Ryder Cup player Paul McGinley is fighting hard for his US Open place and the Irishman is looking for a good Spanish Open this week to boost his cause.

McGinley, who sank the winning putt in the 2002 Ryder Cup and whose point helped Europe to a record score in 2004, needs to break into the top 50 in the world rankings by the end of next month.

He is currently 64th. The cut-off for the major at Pinehurst in June is May 30th, the final day of the BMW (European PGA) Championship at Wentworth

A 358,000-dollar first prize at San Roque this week would help McGinley on his way and, as the highest ranked player in the field, he knows he is expected to contend strongly.

"It hurts sitting at home when the (US) Masters is on, and the Accenture (WGC Matchplay) and the Players Championship," said McGinley on Wednesday.

"But the bottom line is, unless you are in the top 50 in the world, then you have to face the music and the music is: 'You are not in the tournament.'"

McGinley rued the sparse world ranking points available in Asian tournaments after he finished second in the TCL Classic in China and fourth in the Malaysian Open.

"I have had a good start to the season but like Monty (Colin Montgomerie) we are playing for so few points over in Asia, it is hard to make progress.

"I've been second and fourth and had two 11ths and yet I've gone backwards. I have to keep plugging away up to the BMW Championship."

McGinley has every chance of success at the tour school course in Andalucia, with Frenchman Raphael Jacquelin, in 89th spot, his nearest rival in the world rankings.
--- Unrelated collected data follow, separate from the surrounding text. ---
-- ==== Sys2Proof/Laws/Frame.lean ====
section
/-! SUPPORT. Sys2Proof/Laws/Frame.lean: the shared operations act on the blocks alone: the queue, power, the controller state, the
clock, the pins, the working settings and plan and the contents of the store are left (`frameOf`). -/

namespace Sys2Proof.Machine

/-- What the blocks' operations leave: every field that `keeping` restores. -/
def frameOf (s : State) :
    List Instr × Bool × Bool × PartTime × BitVec 64 × Bool × Pins × Settings × Plan × Flash :=
  (s.pending, s.powered, s.ready, s.time, s.epoch, s.epochValid, s.pins, s.settings, s.plan, s.flash)

/-- An operation that leaves the frame is its own `keeping`. -/
theorem keeping_of_frame (f : State → State) (s : State) (h : frameOf (f s) = frameOf s) : keeping f s = f s := by
  simp only [frameOf, Prod.mk.injEq] at h
  obtain ⟨h1, h2, h3, h4, h5, h6, h7, h8, h9, h10⟩ := h
  simp only [keeping, ← h1, ← h2, ← h3, ← h4, ← h5, ← h6, ← h7, ← h8, ← h9, ← h10]

@[simp] theorem frameOf_keeping (f : State → State) (s : State) : frameOf (keeping f s) = frameOf s := rfl

@[simp] theorem frameOf_onTrig (f : TrigUnit → TrigUnit) (s : State) : frameOf (s.onTrig f) = frameOf s := rfl
@[simp] theorem frameOf_onRing (f : Ring → Ring) (s : State) : frameOf (s.onRing f) = frameOf s := rfl
@[simp] theorem frameOf_onEngine (f : Engine → Engine) (s : State) : frameOf (s.onEngine f) = frameOf s := rfl
@[simp] theorem frameOf_onMonitor (f : Monitor → Monitor) (s : State) : frameOf (s.onMonitor f) = frameOf s := rfl
@[simp] theorem frameOf_onStore (f : StoreCtl → StoreCtl) (s : State) : frameOf (s.onStore f) = frameOf s := rfl
@[simp] theorem frameOf_onDir (f : Directory → Directory) (s : State) : frameOf (s.onDir f) = frameOf s := rfl
@[simp] theorem frameOf_onInteg (f : Integrity → Integrity) (s : State) : frameOf (s.onInteg f) = frameOf s := rfl
@[simp] theorem frameOf_onLink (f : Link → Link) (s : State) : frameOf (s.onLink f) = frameOf s := rfl
@[simp] theorem frameOf_onCapture (f : Capture → Capture) (s : State) : frameOf (s.onCapture f) = frameOf s := rfl
@[simp] theorem frameOf_onSection (f : Section → Section) (s : State) : frameOf (s.onSection f) = frameOf s := rfl
@[simp] theorem frameOf_onPort (p : PortId) (f : Port → Port) (s : State) : frameOf (s.onPort p f) = frameOf s := rfl
@[simp] theorem frameOf_onStream (i : Fin 4) (f : StreamChan → StreamChan) (s : State) : frameOf (s.onStream i f) = frameOf s := rfl
@[simp] theorem frameOf_onFetch (i : Fin 4) (f : FetchChan → FetchChan) (s : State) : frameOf (s.onFetch i f) = frameOf s := rfl
@[simp] theorem frameOf_onBuf (i : Fin 4) (f : Buf → Buf) (s : State) : frameOf (s.onBuf i f) = frameOf s := rfl

/-- A repetition leaves the frame when each turn does. -/
theorem frameOf_forEach {α : Type} (xs : List α) (f : α → State → State) (h : ∀ x s, frameOf (f x s) = frameOf s) (s : State) :
    frameOf (forEach xs f s) = frameOf s := by
  induction xs generalizing s with
  | nil => rfl
  | cons x xs ih => exact (ih (f x s)).trans (h x s)

theorem frameOf_ite (c : Prop) [Decidable c] (a b s : State) (ha : frameOf a = frameOf s) (hb : frameOf b = frameOf s) :
    frameOf (if c then a else b) = frameOf s := by
  split <;> assumption

@[simp] theorem frameOf_post (o : Origin) (k : Byte) (a : List Nat) (s : State) : frameOf (post o k a s) = frameOf s := rfl
@[simp] theorem frameOf_releasePin (s : State) : frameOf (releasePin s) = frameOf s := rfl
@[simp] theorem frameOf_raise (n : Notice) (s : State) : frameOf (raise n s) = frameOf s := rfl
@[simp] theorem frameOf_clearNotices (p : PortId) (s : State) : frameOf (clearNotices p s) = frameOf s := rfl
@[simp] theorem frameOf_clearRestarted (s : State) : frameOf (clearRestarted s) = frameOf s := rfl
@[simp] theorem frameOf_answer (p : PortId) (st : Status) (b : Bool) (f : List Byte) (s : State) : frameOf (answer p st b f s) = frameOf s := rfl
@[simp] theorem frameOf_refuse (p : PortId) (st : Status) (s : State) : frameOf (refuse p st s) = frameOf s := rfl
@[simp] theorem frameOf_setWait (p : PortId) (w : Wait) (s : State) : frameOf (setWait p w s) = frameOf s := rfl
@[simp] theorem frameOf_setPhase (ph : Phase) (s : State) : frameOf (setPhase ph s) = frameOf s := rfl
@[simp] theorem frameOf_setEngState (es : EngState) (s : State) : frameOf (setEngState es s) = frameOf s := rfl
@[simp] theorem frameOf_startCompaction (s : State) : frameOf (startCompaction s) = frameOf s := rfl
@[simp] theorem frameOf_hand (r : JRec) (who : Who) (s : State) : frameOf (hand r who s) = frameOf s := rfl
@[simp] theorem frameOf_enqueue (q : QReq) (s : State) : frameOf (enqueue q s) = frameOf s := rfl
@[simp] theorem frameOf_withdraw (q : QReq) (s : State) : frameOf (withdraw q s) = frameOf s := rfl
@[simp] theorem frameOf_insertPending (k : Nat) (r : JRec) (s : State) : frameOf (insertPending k r s) = frameOf s := rfl
@[simp] theorem frameOf_dropAhead (cap : Nat) (s : State) : frameOf (dropAhead cap s) = frameOf s := rfl
@[simp] theorem frameOf_startReclaim (cap : Nat) (s : State) : frameOf (startReclaim cap s) = frameOf s := rfl
@[simp] theorem frameOf_onTerm (n : Fin 8) (f : Term → Term) (s : State) : frameOf (onTerm n f s) = frameOf s := rfl
@[simp] theorem frameOf_startRearm (n : Fin 8) (s : State) : frameOf (startRearm n s) = frameOf s := rfl
@[simp] theorem frameOf_discardCapture (s : State) : frameOf (discardCapture s) = frameOf s := rfl
@[simp] theorem frameOf_closeOpening (k : CloseCause) (s : State) : frameOf (closeOpening k s) = frameOf s := rfl
@[simp] theorem frameOf_setCause (k : CloseCause) (s : State) : frameOf (setCause k s) = frameOf s := rfl
@[simp] theorem frameOf_unclaimAll (s : State) : frameOf (unclaimAll s) = frameOf s := rfl
@[simp] theorem frameOf_clearSilent (s : State) : frameOf (clearSilent s) = frameOf s := rfl
@[simp] theorem frameOf_countLines (c : Capture) (items : List WalkItem) (s : State) : frameOf (countLines c items s) = frameOf s := rfl
@[simp] theorem frameOf_startAttempt (ch : Fin 4) (sp : Space) (a n k : Nat) (s : State) : frameOf (startAttempt ch sp a n k s) = frameOf s := rfl
@[simp] theorem frameOf_takePoolPage (p : Nat) (s : State) : frameOf (takePoolPage p s) = frameOf s := rfl
@[simp] theorem frameOf_deliver (ch : Fin 4) (x : Piece) (s : State) : frameOf (deliver ch x s) = frameOf s := rfl
@[simp] theorem frameOf_withdrawRegion (ch : Fin 4) (s : State) : frameOf (withdrawRegion ch s) = frameOf s := rfl
@[simp] theorem frameOf_queueBuf (i : Fin 4) (s : State) : frameOf (queueBuf i s) = frameOf s := rfl
@[simp] theorem frameOf_dropBuf (i : Fin 4) (s : State) : frameOf (dropBuf i s) = frameOf s := rfl
@[simp] theorem frameOf_needMet (s : State) : frameOf (needMet s) = frameOf s := rfl
@[simp] theorem frameOf_advanceCursor (s : State) : frameOf (advanceCursor s) = frameOf s := rfl
@[simp] theorem frameOf_leaveUnrecorded (s : State) : frameOf (leaveUnrecorded s) = frameOf s := rfl
@[simp] theorem frameOf_setRelocStep (k : RelocStep) (s : State) : frameOf (setRelocStep k s) = frameOf s := rfl
@[simp] theorem frameOf_setEraseStep (k : EraseStep) (s : State) : frameOf (setEraseStep k s) = frameOf s := rfl
@[simp] theorem frameOf_awaitErase (b : Nat) (s : State) : frameOf (awaitErase b s) = frameOf s := rfl
@[simp] theorem frameOf_noteErase (b : Nat) (d : Bool) (s : State) : frameOf (noteErase b d s) = frameOf s := rfl
@[simp] theorem frameOf_onPad (p : PortId) (f : Pad → Pad) (s : State) : frameOf (onPad p f s) = frameOf s := rfl
@[simp] theorem frameOf_lockPad (p : PortId) (s : State) : frameOf (lockPad p s) = frameOf s := rfl
@[simp] theorem frameOf_finishCompaction (g : BitVec 32) (n : Nat) (s : State) : frameOf (finishCompaction g n s) = frameOf s := rfl
@[simp] theorem frameOf_forgetPads (s : State) : frameOf (forgetPads s) = frameOf s := rfl
@[simp] theorem frameOf_beginSnapshot (s : State) : frameOf (beginSnapshot s) = frameOf s := rfl
@[simp] theorem frameOf_accept (p : PortId) (k t : Byte) (s : State) : frameOf (accept p k t s) = frameOf s := rfl
@[simp] theorem frameOf_busyReply (p : PortId) (k t : Byte) (s : State) : frameOf (busyReply p k t s) = frameOf s := rfl
@[simp] theorem frameOf_setAhead (p : PortId) (a : Option ReadAhead) (s : State) : frameOf (setAhead p a s) = frameOf s := rfl
@[simp] theorem frameOf_releaseWaits (s : State) : frameOf (releaseWaits s) = frameOf s := rfl
@[simp] theorem frameOf_settle (s : State) : frameOf (settle s) = frameOf s := rfl
@[simp] theorem frameOf_setRx (ch : Fin 4) (rx : Option (List Byte)) (s : State) : frameOf (setRx ch rx s) = frameOf s := rfl
@[simp] theorem frameOf_badAnswer (ch : Fin 4) (s : State) : frameOf (badAnswer ch s) = frameOf s := rfl
@[simp] theorem frameOf_goodData (ch : Fin 4) (n : Byte) (d : List Byte) (s : State) : frameOf (goodData ch n d s) = frameOf s := rfl
@[simp] theorem frameOf_nakAnswer (ch : Fin 4) (t : Txn) (s : State) : frameOf (nakAnswer ch t s) = frameOf s := rfl

@[simp] theorem frameOf_setPin (f : BitVec 32) (n : Nat) (s : State) : frameOf (setPin f n s) = frameOf s := by
  unfold setPin
  split <;> simp

@[simp] theorem frameOf_offerError (k : ErrKind) (p w : Nat) (op : Operation) (s : State) :
    frameOf (offerError k p w op s) = frameOf s := by
  unfold offerError
  split <;> simp

@[simp] theorem frameOf_offerScrub (p : Nat) (s : State) : frameOf (offerScrub p s) = frameOf s := by
  unfold offerScrub
  split <;> (try split) <;> simp

@[simp] theorem frameOf_takePage (op : Operation) (a b : Nat) (ws : List WordRead) (s : State) :
    frameOf (takePage op a b ws s) = frameOf s := by
  unfold takePage
  repeat' first | (simp; done) | refine (frameOf_forEach _ _ (fun x s => ?_) _).trans ?_ | refine frameOf_ite _ _ _ _ ?_ ?_ | split

@[simp] theorem frameOf_reportProgramFail (op : Operation) (p w : Nat) (s : State) :
    frameOf (reportProgramFail op p w s) = frameOf s := by
  simp [reportProgramFail]

@[simp] theorem frameOf_reportEraseFail (p w : Nat) (s : State) : frameOf (reportEraseFail p w s) = frameOf s := by
  simp [reportEraseFail]

@[simp] theorem frameOf_setBlock (b : Nat) (x : BlockState) (s : State) : frameOf (setBlock b x s) = frameOf s := by
  unfold setBlock
  split <;> simp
The two most recent European Tour winners, Englishman Paul Broadhurst who won the Portuguese Open and Dutchman Robert Jan Derksen who claimed the Maderia Island title, are in the field while two Scots, Paul Lawrie and Gary Orr, could be a danger.

Lawrie, the 1999 British Open champion, finished second in the Portuguese Open two weeks ago through triple-bogeying the 71st hole and Orr settled for second in Madeira last week.

Another Frenchman, Christian Cevaer, is the defending champion.

English veteran Roger Chapman reaches the milestone of 600 European Tour tournaments this week, only previously attained by Sam Torrance who was a late withdrawal from the San Roque field with a sore neck, and Eamonn Darcy.